By Steven T. Jones
The power of the press can be overstated. Over two decades in this business, I've written many good words about too many bad situations and watched nothing change. So it's nice to know that a couple drums that I've beaten recently have been heard and heeded by the powers-that-be.
We were the only media outlet actively shaming Mayor Gavin Newsom for not trying to broker a Healthy Saturdays compromise and calling out police Capt. Denis O'Leary for his punitive approach to setting fees for the How Weird Street Faire (issues I also hammered on my TV gig, City Desk NewsHour). And lo and behold, while I was off on vacation for almost a week, both men did the right thing. I'll discuss the complicated Healthy Saturday's compromise after the jump, but the latest news on How Weird is that O'Leary capitulated and brought the event fees back to last year's levels. Event organizers say he got a call from City Hall and that during their last meeting, O'Leary was calling me out by name as a troublemaker and thorn in his side (he still hasn't returned my call seeking comment). I'm so proud. Whoda thunk this Fourth Estate stuff actually works?
As a proud member of the bicycling community of San Francisco, I've had lots of conversations in the last couple days about the Healthy Saturdays compromise, about which nobody is terribly happy. True, it creates permanent car-free space and avoids what promised to be a drawn-out and expensive fight with an uncertain outcome. And given recent efforts to tarnish the image of bicyclists, it was probably good to de-escalate the conflict between cyclists and overentitled car drivers. Fair or not, Healthy Saturdays was a proposal that seemed to generate some incredibly overheated opposition.
But as many point out, this compromise gave Dede Wilsey everything she wanted (namely unfettered auto access to the museums) and you really hate to reward bad behavior.
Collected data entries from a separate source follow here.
@[simp] theorem State.setChan_loader (s : State) (c : ChanId) (ch : Channel) : (s.setChan c ch).loader = s.loader := rfl
@[simp] theorem State.setChan_port (s : State) (c : ChanId) (ch : Channel) : (s.setChan c ch).port = s.port := rfl
@[simp] theorem State.setChan_mem (s : State) (c : ChanId) (ch : Channel) : (s.setChan c ch).mem = s.mem := rfl
@[simp] theorem State.setChan_queue (s : State) (c : ChanId) (ch : Channel) : (s.setChan c ch).queue = s.queue := rfl
@[simp] theorem State.setChan_map (s : State) (c : ChanId) (ch : Channel) : (s.setChan c ch).map = s.map := rfl
@[simp] theorem State.setChan_chans (s : State) (c : ChanId) (ch : Channel) : (s.setChan c ch).chans = s.chans.set c ch := rfl
@[simp] theorem State.setChan_field (s : State) (c : ChanId) (ch : Channel) : (s.setChan c ch).field = s.field := rfl
@[simp] theorem State.setChan_pool (s : State) (c : ChanId) (ch : Channel) : (s.setChan c ch).pool = s.pool := rfl
@[simp] theorem State.setChan_ring (s : State) (c : ChanId) (ch : Channel) : (s.setChan c ch).ring = s.ring := rfl
@[simp] theorem State.setChan_status (s : State) (c : ChanId) (ch : Channel) : (s.setChan c ch).status = s.status := rfl
@[simp] theorem State.setChan_choices (s : State) (c : ChanId) (ch : Channel) : (s.setChan c ch).choices = s.choices := rfl
@[simp] theorem State.setChan_pending (s : State) (c : ChanId) (ch : Channel) : (s.setChan c ch).pending = s.pending := rfl

@[simp] theorem State.mapChan_loader (s : State) (c : ChanId) (f : Channel → Channel) : (s.mapChan c f).loader = s.loader := rfl
@[simp] theorem State.mapChan_port (s : State) (c : ChanId) (f : Channel → Channel) : (s.mapChan c f).port = s.port := rfl
@[simp] theorem State.mapChan_mem (s : State) (c : ChanId) (f : Channel → Channel) : (s.mapChan c f).mem = s.mem := rfl
@[simp] theorem State.mapChan_queue (s : State) (c : ChanId) (f : Channel → Channel) : (s.mapChan c f).queue = s.queue := rfl
@[simp] theorem State.mapChan_map (s : State) (c : ChanId) (f : Channel → Channel) : (s.mapChan c f).map = s.map := rfl
@[simp] theorem State.mapChan_chans (s : State) (c : ChanId) (f : Channel → Channel) : (s.mapChan c f).chans = s.chans.set c (f s.chans[c]) := rfl
@[simp] theorem State.mapChan_field (s : State) (c : ChanId) (f : Channel → Channel) : (s.mapChan c f).field = s.field := rfl
@[simp] theorem State.mapChan_pool (s : State) (c : ChanId) (f : Channel → Channel) : (s.mapChan c f).pool = s.pool := rfl
@[simp] theorem State.mapChan_ring (s : State) (c : ChanId) (f : Channel → Channel) : (s.mapChan c f).ring = s.ring := rfl
@[simp] theorem State.mapChan_status (s : State) (c : ChanId) (f : Channel → Channel) : (s.mapChan c f).status = s.status := rfl
@[simp] theorem State.mapChan_choices (s : State) (c : ChanId) (f : Channel → Channel) : (s.mapChan c f).choices = s.choices := rfl
@[simp] theorem State.mapChan_pending (s : State) (c : ChanId) (f : Channel → Channel) : (s.mapChan c f).pending = s.pending := rfl

@[simp] theorem State.enqueue_loader (s : State) (e : QEntry) : (s.enqueue e).loader = s.loader := rfl
@[simp] theorem State.enqueue_port (s : State) (e : QEntry) : (s.enqueue e).port = s.port := rfl
@[simp] theorem State.enqueue_mem (s : State) (e : QEntry) : (s.enqueue e).mem = s.mem := rfl
@[simp] theorem State.enqueue_queue (s : State) (e : QEntry) : (s.enqueue e).queue = s.queue ++ [e] := rfl
@[simp] theorem State.enqueue_map (s : State) (e : QEntry) : (s.enqueue e).map = s.map := rfl
@[simp] theorem State.enqueue_chans (s : State) (e : QEntry) : (s.enqueue e).chans = s.chans := rfl
@[simp] theorem State.enqueue_field (s : State) (e : QEntry) : (s.enqueue e).field = s.field := rfl
@[simp] theorem State.enqueue_pool (s : State) (e : QEntry) : (s.enqueue e).pool = s.pool := rfl
@[simp] theorem State.enqueue_ring (s : State) (e : QEntry) : (s.enqueue e).ring = s.ring := rfl
@[simp] theorem State.enqueue_status (s : State) (e : QEntry) : (s.enqueue e).status = s.status := rfl
@[simp] theorem State.enqueue_choices (s : State) (e : QEntry) : (s.enqueue e).choices = s.choices := rfl
@[simp] theorem State.enqueue_pending (s : State) (e : QEntry) : (s.enqueue e).pending = s.pending := rfl

@[simp] theorem State.popQueue_loader (s : State) : (s.popQueue).loader = s.loader := rfl
@[simp] theorem State.popQueue_port (s : State) : (s.popQueue).port = s.port := rfl
@[simp] theorem State.popQueue_mem (s : State) : (s.popQueue).mem = s.mem := rfl
@[simp] theorem State.popQueue_queue (s : State) : (s.popQueue).queue = s.queue.tail := rfl
@[simp] theorem State.popQueue_map (s : State) : (s.popQueue).map = s.map := rfl
@[simp] theorem State.popQueue_chans (s : State) : (s.popQueue).chans = s.chans := rfl
@[simp] theorem State.popQueue_field (s : State) : (s.popQueue).field = s.field := rfl
@[simp] theorem State.popQueue_pool (s : State) : (s.popQueue).pool = s.pool := rfl
@[simp] theorem State.popQueue_ring (s : State) : (s.popQueue).ring = s.ring := rfl
@[simp] theorem State.popQueue_status (s : State) : (s.popQueue).status = s.status := rfl
@[simp] theorem State.popQueue_choices (s : State) : (s.popQueue).choices = s.choices := rfl
@[simp] theorem State.popQueue_pending (s : State) : (s.popQueue).pending = s.pending := rfl

@[simp] theorem State.raise_loader (s : State) (f : Flag) (a : Addr) : (s.raise f a).loader = s.loader := rfl
@[simp] theorem State.raise_port (s : State) (f : Flag) (a : Addr) : (s.raise f a).port = s.port := rfl
@[simp] theorem State.raise_mem (s : State) (f : Flag) (a : Addr) : (s.raise f a).mem = s.mem := rfl
@[simp] theorem State.raise_queue (s : State) (f : Flag) (a : Addr) : (s.raise f a).queue = s.queue := rfl
@[simp] theorem State.raise_map (s : State) (f : Flag) (a : Addr) : (s.raise f a).map = s.map := rfl
@[simp] theorem State.raise_chans (s : State) (f : Flag) (a : Addr) : (s.raise f a).chans = s.chans := rfl
@[simp] theorem State.raise_field (s : State) (f : Flag) (a : Addr) : (s.raise f a).field = s.field := rfl
@[simp] theorem State.raise_pool (s : State) (f : Flag) (a : Addr) : (s.raise f a).pool = s.pool := rfl
@[simp] theorem State.raise_ring (s : State) (f : Flag) (a : Addr) : (s.raise f a).ring = s.ring := rfl
@[simp] theorem State.raise_status (s : State) (f : Flag) (a : Addr) : (s.raise f a).status = s.status.raise f a := rfl
@[simp] theorem State.raise_choices (s : State) (f : Flag) (a : Addr) : (s.raise f a).choices = s.choices := rfl
@[simp] theorem State.raise_pending (s : State) (f : Flag) (a : Addr) : (s.raise f a).pending = s.pending := rfl

@[simp] theorem State.mapPool_loader (s : State) (f : Pool → Pool) : (s.mapPool f).loader = s.loader := rfl
@[simp] theorem State.mapPool_port (s : State) (f : Pool → Pool) : (s.mapPool f).port = s.port := rfl
@[simp] theorem State.mapPool_mem (s : State) (f : Pool → Pool) : (s.mapPool f).mem = s.mem := rfl
@[simp] theorem State.mapPool_queue (s : State) (f : Pool → Pool) : (s.mapPool f).queue = s.queue := rfl
@[simp] theorem State.mapPool_map (s : State) (f : Pool → Pool) : (s.mapPool f).map = s.map := rfl
@[simp] theorem State.mapPool_chans (s : State) (f : Pool → Pool) : (s.mapPool f).chans = s.chans := rfl
@[simp] theorem State.mapPool_field (s : State) (f : Pool → Pool) : (s.mapPool f).field = s.field := rfl
@[simp] theorem State.mapPool_pool (s : State) (f : Pool → Pool) : (s.mapPool f).pool = f s.pool := rfl
@[simp] theorem State.mapPool_ring (s : State) (f : Pool → Pool) : (s.mapPool f).ring = s.ring := rfl
@[simp] theorem State.mapPool_status (s : State) (f : Pool → Pool) : (s.mapPool f).status = s.status := rfl
@[simp] theorem State.mapPool_choices (s : State) (f : Pool → Pool) : (s.mapPool f).choices = s.choices := rfl
@[simp] theorem State.mapPool_pending (s : State) (f : Pool → Pool) : (s.mapPool f).pending = s.pending := rfl

@[simp] theorem State.mapMap_loader (s : State) (f : MapUnit → MapUnit) : (s.mapMap f).loader = s.loader := rfl
@[simp] theorem State.mapMap_port (s : State) (f : MapUnit → MapUnit) : (s.mapMap f).port = s.port := rfl
@[simp] theorem State.mapMap_mem (s : State) (f : MapUnit → MapUnit) : (s.mapMap f).mem = s.mem := rfl
@[simp] theorem State.mapMap_queue (s : State) (f : MapUnit → MapUnit) : (s.mapMap f).queue = s.queue := rfl
@[simp] theorem State.mapMap_map (s : State) (f : MapUnit → MapUnit) : (s.mapMap f).map = f s.map := rfl
@[simp] theorem State.mapMap_chans (s : State) (f : MapUnit → MapUnit) : (s.mapMap f).chans = s.chans := rfl
@[simp] theorem State.mapMap_field (s : State) (f : MapUnit → MapUnit) : (s.mapMap f).field = s.field := rfl
@[simp] theorem State.mapMap_pool (s : State) (f : MapUnit → MapUnit) : (s.mapMap f).pool = s.pool := rfl
@[simp] theorem State.mapMap_ring (s : State) (f : MapUnit → MapUnit) : (s.mapMap f).ring = s.ring := rfl
@[simp] theorem State.mapMap_status (s : State) (f : MapUnit → MapUnit) : (s.mapMap f).status = s.status := rfl
@[simp] theorem State.mapMap_choices (s : State) (f : MapUnit → MapUnit) : (s.mapMap f).choices = s.choices := rfl
@[simp] theorem State.mapMap_pending (s : State) (f : MapUnit → MapUnit) : (s.mapMap f).pending = s.pending := rfl

@[simp] theorem State.portFree_loader (s : State) : (s.portFree).loader = s.loader := rfl
@[simp] theorem State.portFree_port (s : State) : (s.portFree).port = s.port := rfl
@[simp] theorem State.portFree_mem (s : State) : (s.portFree).mem = none := rfl
@[simp] theorem State.portFree_queue (s : State) : (s.portFree).queue = s.queue := rfl
@[simp] theorem State.portFree_map (s : State) : (s.portFree).map = s.map := rfl
@[simp] theorem State.portFree_chans (s : State) : (s.portFree).chans = s.chans := rfl
@[simp] theorem State.portFree_field (s : State) : (s.portFree).field = s.field := rfl
@[simp] theorem State.portFree_pool (s : State) : (s.portFree).pool = s.pool := rfl
@[simp] theorem State.portFree_ring (s : State) : (s.portFree).ring = s.ring := rfl
@[simp] theorem State.portFree_status (s : State) : (s.portFree).status = s.status := rfl
@[simp] theorem State.portFree_choices (s : State) : (s.portFree).choices = s.choices := rfl
@[simp] theorem State.portFree_pending (s : State) : (s.portFree).pending = s.pending := rfl

@[simp] theorem State.setConsumer_loader (s : State) (v : Nat) : (s.setConsumer v).loader = s.loader := rfl
@[simp] theorem State.setConsumer_port (s : State) (v : Nat) : (s.setConsumer v).port = s.port := rfl
@[simp] theorem State.setConsumer_mem (s : State) (v : Nat) : (s.setConsumer v).mem = s.mem := rfl
@[simp] theorem State.setConsumer_queue (s : State) (v : Nat) : (s.setConsumer v).queue = s.queue := rfl
@[simp] theorem State.setConsumer_map (s : State) (v : Nat) : (s.setConsumer v).map = s.map := rfl
@[simp] theorem State.setConsumer_chans (s : State) (v : Nat) : (s.setConsumer v).chans = s.chans := rfl
@[simp] theorem State.setConsumer_field (s : State) (v : Nat) : (s.setConsumer v).field = s.field := rfl
@[simp] theorem State.setConsumer_pool (s : State) (v : Nat) : (s.setConsumer v).pool = s.pool := rfl
@[simp] theorem State.setConsumer_ring (s : State) (v : Nat) : (s.setConsumer v).ring = { s.ring with copy := v } := rfl
@[simp] theorem State.setConsumer_status (s : State) (v : Nat) : (s.setConsumer v).status = s.status := rfl
@[simp] theorem State.setConsumer_choices (s : State) (v : Nat) : (s.setConsumer v).choices = s.choices := rfl
@[simp] theorem State.setConsumer_pending (s : State) (v : Nat) : (s.setConsumer v).pending = s.pending := rfl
And Newsom comes out looking like he's a reasonable, diplomatic guy engaging in shared governance with the Board of Supervisors -- and someone supportive of alternatives to the automobile -- when the truth is actually the exact opposite.
Remember, San Francisco is barred by the courts from doing any bicycle projects because the city was unwilling to put the necessary resources into doing a complete Bicycle Plan, which is still up to two years from being approved. Healthy Saturdays was important, but even before the compromise I heard from bicyclists who weren't happy that so much time and resources were being focused on it, rather than completing the city's bicycle network and creating safer and more inviting system.
Other cities, including Oakland, are doing more to facilitate bicycling than San Francisco is. And now that our agenda is cleared of Healthy Saturdays, maybe now is the time to put the pressure on Newsom and the Board of Supervisors Budget and Finance Committee to commit the resources to accelerating the Bicycle Plan approval process. Only then can we claim to be making progress on one of the most important environmental issues facing the city: getting more people out of their cars.